6.Lock the system to prevent incomplete reconfiguration from being a hazard to the system.
7.Make the changes.
8.Unlock the system.
9.Inform users that the change has been implemented.
Notice that it is important to lock down the system during a major ‘non-atomic’ change. This secures the system against problems that can occur because a part of the system is not yet upgraded. Locking the system prevents policy conflicts from adversely affecting the reliable functioning of the system during the upgrade.
In change management we are interested in consistency, i.e. moving from a state of widespread predictability to a new state of widespread predictability.
8.9 Game-theoretical strategy selection
Game theory is a method of rational decision making. More specifically, it is a method for pitting a set of pre-emptive and defensive strategies against one another, and finding their point of balance in order to maximize gain and minimize loss (see figure 8.12).
Game theory is useful in cases where it is difficult to evaluate the rational gains of following particular policies without some calculational framework. This occurs whenever the number of choices is large and the effects are subtle. Contests which are caused by conflicts of interest between system policy and user wishes, unfold in this framework as environmental interactions which tend to oppose convergence and stability [225, 96]. Game theory is about introducing ‘players’, with goals and aims, into a scheme of rules and then analyzing how much each player can win, according to those restrictions. Each pair of strategies in a game affords the player a characteristic value, often referred to as the ‘payoff’. Game theory has been applied to warfare, to economics (commercial warfare) and many other situations.

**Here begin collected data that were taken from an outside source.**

-- ==== Sys2Proof/Certificates/Slice0/Obligations.lean ====
section
/-! DEFINITION. The statements for the provers. Each docstring names the rule it formalises. -/

open Sys2Proof Sys2Proof.Machine

/-! ### Integer instructions (R285 to R287) -/

/-- R285, R286: ADD, SUB and MUL write the sum, difference and low product; with W the low word of it, sign-extended.

R285, R286: MULH and MULHU write the high half of the double-width product, of 64-bit values or, with W, of 32-bit values.

R285: the logical operations, MADD, LEA, SEL, MOVI, MOVK and the forms with an immediate, which is sign-extended. -/
def Obligations.IntArithmetic : Prop :=
  (
  ∀ (s : State) (id : Nat) (c : Ctx) (d a b : BitVec 6) (w : Bool), s.Acting id c →
    exec (.add d a b w) s = .next (s.result id c d (asWord w (s.rs c a + s.rs c b))) ∧
    exec (.sub d a b w) s = .next (s.result id c d (asWord w (s.rs c a - s.rs c b))) ∧
    exec (.mul d a b w) s = .next (s.result id c d (asWord w (s.rs c a * s.rs c b)))
  ) ∧
  (
  ∀ (s : State) (id : Nat) (c : Ctx) (d a b : BitVec 6), s.Acting id c →
    let x := s.rs c a
    let y := s.rs c b
    let x32 := x.setWidth 32
    let y32 := y.setWidth 32
    exec (.mulh d a b false) s = .next (s.result id c d (((x.signExtend 128 * y.signExtend 128) >>> 64).setWidth 64)) ∧
    exec (.mulhu d a b false) s = .next (s.result id c d (((x.setWidth 128 * y.setWidth 128) >>> 64).setWidth 64)) ∧
    exec (.mulh d a b true) s
      = .next (s.result id c d ((((x32.signExtend 64 * y32.signExtend 64) >>> 32).setWidth 32).signExtend 64)) ∧
    exec (.mulhu d a b true) s
      = .next (s.result id c d ((((x32.setWidth 64 * y32.setWidth 64) >>> 32).setWidth 32).signExtend 64))
  ) ∧
  (
  ∀ (s : State) (id : Nat) (c : Ctx) (d a b e : BitVec 6) (imm : BitVec 31) (imm37 : BitVec 37) (imm16 : BitVec 16) (k : BitVec 2)
    (n : BitVec 3), s.Acting id c →
    let x := s.rs c a
    let y := s.rs c b
    let put (v : DWord) := Host.Outcome.next (s.result id c d v)
    exec (.and d a b) s = put (x &&& y) ∧
    exec (.or d a b) s = put (x ||| y) ∧
    exec (.xor d a b) s = put (x ^^^ y) ∧
    exec (.andn d a b) s = put (x &&& ~~~y) ∧
    exec (.madd d a b e) s = put (x * y + s.rs c e) ∧
    exec (.lea d a b n) s = put (x + y <<< n.toNat) ∧
    exec (.sel d a b e) s = put (if (s.rs c e).getLsbD 0 = true then x else y) ∧
    exec (.addi d a imm) s = put (x + imm.signExtend 64) ∧
    exec (.andi d a imm) s = put (x &&& imm.signExtend 64) ∧
    exec (.ori d a imm) s = put (x ||| imm.signExtend 64) ∧
    exec (.xori d a imm) s = put (x ^^^ imm.signExtend 64) ∧
    exec (.movi d imm37) s = put (imm37.signExtend 64) ∧
    exec (.movk d k imm16) s
      = put ((s.rs c d &&& ~~~((0xFFFF#64) <<< (16 * k.toNat))) ||| (imm16.setWidth 64 <<< (16 * k.toNat)))
  )

/-- R287: the four divisions write, for a zero divisor, −1, all ones, a and a; otherwise the quotient truncated toward zero and the remainder with
the sign of a, read modulo 2^64, so that −2^63 divided by −1 is −2^63 with remainder 0.

R286, R287: with W the four divisions work on the low words and their 32-bit results are sign-extended. -/
def Obligations.IntDivision : Prop :=
  (
  ∀ (s : State) (id : Nat) (c : Ctx) (d a b : BitVec 6), s.Acting id c →
    let x := s.rs c a
    let y := s.rs c b
    exec (.div d a b false) s
      = .next (s.result id c d (if y = 0 then BitVec.allOnes 64 else BitVec.ofInt 64 (x.toInt.tdiv y.toInt))) ∧
    exec (.divu d a b false) s
      = .next (s.result id c d (if y = 0 then BitVec.allOnes 64 else BitVec.ofNat 64 (x.toNat / y.toNat))) ∧
    exec (.rem d a b false) s = .next (s.result id c d (if y = 0 then x else BitVec.ofInt 64 (x.toInt.tmod y.toInt))) ∧
    exec (.remu d a b false) s = .next (s.result id c d (if y = 0 then x else BitVec.ofNat 64 (x.toNat % y.toNat)))
  ) ∧
  (
  ∀ (s : State) (id : Nat) (c : Ctx) (d a b : BitVec 6), s.Acting id c →
    let x := (s.rs c a).setWidth 32
    let y := (s.rs c b).setWidth 32
    let put (v : Word) := Host.Outcome.next (s.result id c d (v.signExtend 64))
    exec (.div d a b true) s = put (if y = 0 then BitVec.allOnes 32 else BitVec.ofInt 32 (x.toInt.tdiv y.toInt)) ∧
    exec (.divu d a b true) s = put (if y = 0 then BitVec.allOnes 32 else BitVec.ofNat 32 (x.toNat / y.toNat)) ∧
    exec (.rem d a b true) s = put (if y = 0 then x else BitVec.ofInt 32 (x.toInt.tmod y.toInt)) ∧
    exec (.remu d a b true) s = put (if y = 0 then x else BitVec.ofNat 32 (x.toNat % y.toNat))
  )

/-- R285, R286: shifts and rotates count b[5:0] or, with W, b[4:0] on words; the immediate forms take n.

R285: the bit counts. The count of leading zeros is the k for which bit 63 − k is the highest set; that of trailing zeros the lowest set bit;
both are 64 for zero. POPC is the number of set bits. With W they count over bits [31:0].

R285: EXT, EXTU and INS on a field that lies in the register, and BSET and BCLR: bit by bit. -/
def Obligations.IntBits : Prop :=
  (
  ∀ (s : State) (id : Nat) (c : Ctx) (d a b n : BitVec 6), s.Acting id c →
    let x := s.rs c a
    let x32 := x.setWidth 32
    let k := (s.rs c b).toNat % 64
    let j := (s.rs c b).toNat % 32
    let put (v : DWord) := Host.Outcome.next (s.result id c d v)
    (exec (.shl d a b false) s = put (x <<< k) ∧ exec (.shl d a b true) s = put ((x32 <<< j).signExtend 64)) ∧
    (exec (.shr d a b false) s = put (x >>> k) ∧ exec (.shr d a b true) s = put ((x32 >>> j).signExtend 64)) ∧
    (exec (.sra d a b false) s = put (x.sshiftRight k) ∧ exec (.sra d a b true) s = put ((x32.sshiftRight j).signExtend 64)) ∧
    (exec (.ror d a b false) s = put (x >>> k ||| x <<< (64 - k)) ∧
      exec (.ror d a b true) s = put ((x32 >>> j ||| x32 <<< (32 - j)).signExtend 64)) ∧
    (exec (.shli d a n false) s = put (x <<< n.toNat) ∧
      (n.toNat < 32 → exec (.shli d a n true) s = put ((x32 <<< n.toNat).signExtend 64))) ∧
    (exec (.shri d a n false) s = put (x >>> n.toNat) ∧
      (n.toNat < 32 → exec (.shri d a n true) s = put ((x32 >>> n.toNat).signExtend 64))) ∧
    (exec (.srai d a n false) s = put (x.sshiftRight n.toNat) ∧
      (n.toNat < 32 → exec (.srai d a n true) s = put ((x32.sshiftRight n.toNat).signExtend 64)))
  ) ∧
  (
  ∀ (s : State) (id : Nat) (c : Ctx) (d a : BitVec 6) (w : Bool), s.Acting id c →
    let n := if w then 32 else 64
    let x := (s.rs c a).toNat % 2 ^ n
    ∃ lz tz pc : Nat,
      exec (.clz d a w) s = .next (s.result id c d (BitVec.ofNat 64 lz)) ∧
      exec (.ctz d a w) s = .next (s.result id c d (BitVec.ofNat 64 tz)) ∧
      exec (.popc d a w) s = .next (s.result id c d (BitVec.ofNat 64 pc)) ∧
      lz ≤ n ∧ x < 2 ^ (n - lz) ∧ (lz < n → x.testBit (n - 1 - lz) = true) ∧
      tz ≤ n ∧ (∀ i, i < tz → x.testBit i = false) ∧ (tz < n → x.testBit tz = true) ∧
      pc = ((List.range n).filter (fun i => x.testBit i)).length
  ) ∧
  (
  ∀ (s : State) (id : Nat) (c : Ctx) (d a b pos lenM1 : BitVec 6), s.Acting id c → pos.toNat + lenM1.toNat + 1 ≤ 64 →
    let x := s.rs c a
    let p := pos.toNat
    let n := lenM1.toNat + 1
    let k := (s.rs c b).toNat % 64
    ∃ ext extu ins bset bclr : DWord,
      exec (.ext d a pos lenM1) s = .next (s.result id c d ext) ∧
      exec (.extu d a pos lenM1) s = .next (s.result id c d extu) ∧
      exec (.ins d a pos lenM1) s = .next (s.result id c d ins) ∧
      exec (.bset d a b) s = .next (s.result id c d bset) ∧
      exec (.bclr d a b) s = .next (s.result id c d bclr) ∧
      ∀ i, i < 64 →
        ext.getLsbD i = x.getLsbD (p + (if i < n then i else n - 1)) ∧
        extu.getLsbD i = (decide (i < n) && x.getLsbD (p + i)) ∧
        ins.getLsbD i = (if p ≤ i ∧ i < p + n then x.getLsbD (i - p) else (s.rs c d).getLsbD i) ∧
        bset.getLsbD i = (decide (i = k) || x.getLsbD i) ∧
        bclr.getLsbD i = (decide (i ≠ k) && x.getLsbD i)
  )

/-- R285, R286: minimum, maximum and the comparisons, signed and unsigned, on 64 bits or, with W, on the low words. -/
def Obligations.IntCompare : Prop :=
  ∀ (s : State) (id : Nat) (c : Ctx) (d a b : BitVec 6) (imm : BitVec 31), s.Acting id c →
    let x := s.rs c a
    let y := s.rs c b
    let u := x.setWidth 32
    let v := y.setWidth 32
    let put (v : DWord) := Host.Outcome.next (s.result id c d v)
    (exec (.min d a b false) s = put (if x.toInt < y.toInt then x else y) ∧
      exec (.min d a b true) s = put ((if u.toInt < v.toInt then u else v).signExtend 64)) ∧
    (exec (.max d a b false) s = put (if x.toInt < y.toInt then y else x) ∧
      exec (.max d a b true) s = put ((if u.toInt < v.toInt then v else u).signExtend 64)) ∧
    (exec (.minu d a b false) s = put (if x.toNat < y.toNat then x else y) ∧
      exec (.minu d a b true) s = put ((if u.toNat < v.toNat then u else v).signExtend 64)) ∧
    (exec (.maxu d a b false) s = put (if x.toNat < y.toNat then y else x) ∧
      exec (.maxu d a b true) s = put ((if u.toNat < v.toNat then v else u).signExtend 64)) ∧
    (exec (.seq d a b false) s = put (if x = y then 1 else 0) ∧ exec (.seq d a b true) s = put (if u = v then 1 else 0)) ∧
    (exec (.sne d a b false) s = put (if x ≠ y then 1 else 0) ∧ exec (.sne d a b true) s = put (if u ≠ v then 1 else 0)) ∧
    (exec (.slt d a b false) s = put (if x.toInt < y.toInt then 1 else 0) ∧
      exec (.slt d a b true) s = put (if u.toInt < v.toInt then 1 else 0)) ∧
    (exec (.sltu d a b false) s = put (if x.toNat < y.toNat then 1 else 0) ∧
      exec (.sltu d a b true) s = put (if u.toNat < v.toNat then 1 else 0)) ∧
    exec (.slti d a imm) s = put (if x.toInt < imm.toInt then 1 else 0)

/-! ### Scalar floating point (R166, R167, R174 to R181, R288, R289) -/

/-- R176, R177, R179, R288, R289: FADD, FSUB, FMUL, FFMA, ITOF and FCVT between two formats form the exact result and round it once, in the mode that
RC names; the bits above the result are zero; the sticky flags are those of the rounding, with NV when a NaN comes from operands that are none;
with SR, RNGX steps once and gives the draw.

R166, R288: FCVT between equal formats returns a, a NaN becoming the generated NaN, and sets no flag.

R165, R176, R177: a value that a format holds exactly rounds to itself in every mode, sets no flag, and takes no notice of the draw, without FTZ. -/
def Obligations.FpRounding : Prop :=
  (
  ∀ (s : State) (id : Nat) (c : Ctx) (d a b : BitVec 6) (f g : BitVec 2) (rc : BitVec 3) (u w : Bool), s.Acting id c →
    let r := s.srcRegs c
    let x := fpVal f (r.getS a)
    let y := fpVal f (r.getS b)
    let z := fpVal f (r.getS d)
    let m := modeOf rc.toNat r.fpctl (f == 0)
    let n := (r.getS a).toNat
    let int : Int := if u then (if w then n % 2 ^ 32 else n) else (if w then signed 32 n else signed 64 n)
    exec (.fadd d a b f rc) s = .next (s.fpEnds id c f m d (x.add m y) [x, y]) ∧
    exec (.fsub d a b f rc) s = .next (s.fpEnds id c f m d (x.add m y.negate) [x, y]) ∧
    exec (.fmul d a b f rc) s = .next (s.fpEnds id c f m d (x.mul y) [x, y]) ∧
    exec (.ffma d a b f rc) s = .next (s.fpEnds id c f m d ((x.mul y).add m z) [x, y, z]) ∧
    exec (.itof d a u w f rc) s = .next (s.fpEnds id c f m d (Val.ofInt int) [Val.ofInt int]) ∧
    (g ≠ f → exec (.fcvt d a g f rc) s = .next (s.fpEnds id c g (modeOf rc.toNat r.fpctl (g == 0)) d x [x]))
  ) ∧
  (
  ∀ (s : State) (id : Nat) (c : Ctx) (d a : BitVec 6) (f : BitVec 2) (rc : BitVec 3), s.Acting id c →
    let n := (s.rs c a).toNat % 2 ^ (sFmt f).width
    exec (.fcvt d a f f rc) s
      = .next (s.result id c d (BitVec.ofNat 64 (if fpVal f (s.rs c a) = .nan then (sFmt f).nan else n)))
  ) ∧
  (
  ∀ (p : FloatFmt), p ∈ [fp32, fp16, bf16, e4m3, e5m2, e2m1] → ∀ (mode draw w : Nat) (sat : Bool), w < 2 ^ p.width → draw < 2 ^ 16 →
    ∀ (neg : Bool) (num den : Nat) (e : Int), p.decode w = .fin neg num den e →
      p.encodeF mode sat false draw (p.decode w) = (w, Flags.none)
  )

/-- R181, R288, R289: FTOI rounds to an integer of 64 or 32 bits, saturates, writes 0 for a NaN, and sets NV for both and NX when inexact; an
unsigned word result is zero-extended, any other sign-extended. -/
def Obligations.FpToInteger : Prop :=
  ∀ (s : State) (id : Nat) (c : Ctx) (d a : BitVec 6) (u w : Bool) (f : BitVec 2) (rc : BitVec 3), s.Acting id c →
    let r := s.srcRegs c
    let m := modeOf rc.toNat r.fpctl true
    let bits := if w then 32 else 64
    let lo : Int := if u then 0 else -(2 ^ (bits - 1))
    let hi : Int := if u then 2 ^ bits - 1 else 2 ^ (bits - 1) - 1
    let put (v : Int) (fl : Flags) : Host.Outcome State Fault Refusal :=
      let bitsOf : DWord := if w = true ∧ u = true then BitVec.ofInt 64 (v % 2 ^ 32) else BitVec.ofInt 64 v
      .next (s.ends id c (({ c.regs with fpctl := fpFlags c.regs.fpctl fl } : Regs).setS d bitsOf))
    let nv : Flags := { nv := true, of := false, uf := false, nx := false }
    match fpVal f (r.getS a) with
    | .nan => exec (.ftoi d a u w f rc) s = put 0 nv
    | .inf neg => exec (.ftoi d a u w f rc) s = put (if neg then lo else hi) nv
    | .fin neg num den e =>
      let (k, inexact) := roundUnits m neg 0 num den e 0
      let v : Int := if neg then -(k : Int) else k
      exec (.ftoi d a u w f rc) s
        = if v < lo then put lo nv else if hi < v then put hi nv
          else put v { nv := false, of := false, uf := false, nx := inexact }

Principle 46 (Strategic administration). System administration can be viewed as a strategic game whose aim is to maintain a policy-conformant state [47]. A fault of the system, and its corresponding fault tree, is thus a strategy for driving the system off-policy, while an administrative maintenance strategy is a countermeasure that tends to restore conformance with policy.
Games come in several forms. Some are trivial, one-person games of chance, and are not analyzable in terms of strategies (these are more suitable to ‘flat’ fault tree analysis), since the actions of the players are irrelevant to the outcome;
8.9. GAME-THEORETICAL STRATEGY SELECTION |
305 |
Strategies
Counter-strategies
??
Figure 8.12: The payoff matrix for a two-person game is a table of strategies and counterstrategies for one of the players. Each player has a payoff matrix.
in this case, one has a rather simple fault tree. More interesting is the case in which the outcome of the game can be determined by a specific choice of strategy on the part of the players. The most basic model for such a game is that of a two-person zero-sum game, or a game in which there are two players, and where the losses of one player are the gains of the other. This model is simplistic, applied as users versus system, because it seems to say that all users must work contrary to system policy, which is clearly not true. However, experience shows that it is mainly those few users who do attempt to confound policy who need to be dealt with strategically. Thus, the real ‘battle’ for the ideal error-free state of the system, is between those factions who are for and those who are against policy. The majority of neutral users play only a background role (as chance noise) and do not need to be modeled explicitly.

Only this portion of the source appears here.